The quantum computer of the future will be able to carry out computations far beyond the capacity of today's computers. Quantum superpositions and entanglement of quantum bits (qubits) make it possible to perform parallel computations. Scientists and companies worldwide are engaged in creating increasingly better quantum chips with more and more quantum bits. QuTech in Delft is working hard on several types of quantum chips.
The core of the quantum chips is made of silicon. "This is a material that we are very familiar with", explained Professor Lieven Vandersypen of QuTech and the Kavli Institute of Nanoscience Delft. "Silicon is widely used in transistors and so can be found in all electronic devices." But silicon is also a very promising material for quantum technology. PhD candidate Guoji Zheng stated: "We can use electrical fields to capture single electrons in silicon for use as quantum bits (qubits). This is an attractive material as it ensures the information in the qubit can be stored for a long time."

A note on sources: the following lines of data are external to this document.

/-- SWAP_LINE_EXCHANGE (R292, R293): one more line; after the last the entries of the two granules swap. -/
def execSwapLineExchange (q r : Nat) (s : State) : Host.Outcome State Fault Refusal :=
  match (s.quad q).swaps.find? fun e => e.1 == r with
  | none => .next s
  | some (_, w) =>
    let s := (s.mediaAccess (w.far + 128 * w.done)).mediaAccess (w.near + 128 * w.done)
    if w.done + 1 < 512 then .next (s.updQuad q fun y => { y with swaps := mput r { w with done := w.done + 1 } y.swaps })
    else
      let s := s.updQuad q fun y => { y with swaps := merase r y.swaps }
      match granuleOf w.far, granuleOf w.near with
      | some f, some n =>
        let s := s.updDie (q / 4) fun d =>
          let a := d.remapOf f
          let b := d.remapOf n
          { d with remap := mput f { mg := b.mg, count := 0 } (mput n { mg := a.mg, count := 0 } d.remap) }
        .next (s.endCmd w.cmd none)
      | _, _ => .next (s.endCmd w.cmd none)

/-- TLBINV at the head of its queue (R307): the entries go at once; the command ends once the accesses they translated are
performed. -/
def State.startTlbinv (s : State) (cx : Nat) (e : Entry) (mode : BitVec 2) : Started :=
  let va := e.val 0
  let asid := e.val 1
  if mode == 0 && va.toNat / 2 ^ 57 != 0 then .trap s { cause := 0x04, slot := 7, info1 := va } false
  else if mode != 2 && 0xFFFF < asid.toNat then .trap s { cause := 0x04, slot := 7, info1 := asid } false
  else
    let s := s.tlbInvalidate (cornerOf (dieOf cx)) mode va.toNat (asid.setWidth 16)
    .done (s.newCmd { cx := cx, cl := clusterOf cx, entry := e, bound := some (s.nextPkt, s.tick, 0) }).1

/-- The completion of a TLBINV (R307): none while an access translated before it is to be performed: a request on its way, a timed one
in a transit buffer, a store held until a checkpoint (R409). -/
def State.finishTlbinv (s : State) (id : Nat) (c : Command) (mode : BitVec 2) : Option State :=
  let before := (c.bound.map fun b => b.1).getD 0
  let tick := (c.bound.map fun b => b.2.1).getD 0
  let named := fun (e : Entry) => mode == 2 || (e.asid.setWidth 16 : BitVec 16) == (c.entry.val 1).setWidth 16
  let pending := s.net.any fun p =>
    p.1 < before && cornerOf p.2.die = cornerOf (dieOf c.cx) && named p.2.entry &&
      (match p.2.stage with
       | .going => true
       | .merged => true
       | .parked _ => true
       | .accepted => true
       | _ => false)
  let held := s.ctxs.any fun x =>
    cornerOf (dieOf x.1) = cornerOf (dieOf c.cx) && x.2.held409.any fun h => h.tick < tick && named h.entry
  if pending || held then none else some (s.endCmd id none)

Making useful computations requires large numbers of qubits and it is this upscaling to large numbers that is providing a challenge worldwide. "To use a lot of qubits at the same time, they need to be connected to each other; there needs to be good communication", explained researcher Nodar Samkharadze. At present the electrons that are captured as qubits in silicon can only make direct contact with their immediate neighbours. Nodar Samkharadze stated: "That makes it tricky to scale up to large numbers of qubits."
Other quantum systems use photons for long-distance interactions. For years, this was also a major goal for silicon. Only in recent years have various scientists made progress on this. The Delft scientists have now shown that a single electron spin and a single photon can be coupled on a silicon chip. This coupling makes it possible in principle to transfer quantum information between a spin and a photon. Guoji Zheng stated: "This is important to connect distant quantum bits on a silicon chip, thereby paving the way to upscaling quantum bits on silicon chips."
Lieven Vandersypen is proud of his team: "My team achieved this result in a relatively short time and under great pressure from worldwide competition." It is a true Delft breakthrough: "The substrate is made in Delft, the chip created in the Delft cleanrooms, and all measurements carried out at QuTech", added Nodar Samkharadze. The scientists are now working hard on the next steps. Lieven Vandersypen stated: "The goal now is to transfer the information via a photon from on electron spin to another."
This research was funded by an ERC Synergy Grant, NWO via the Nanofront Programme and Intel.
In a separate study published in the same issue ofScience, other researchers from the Kavli institute of Nanoscience at TU Delft also found a way to transfer spin information to photons.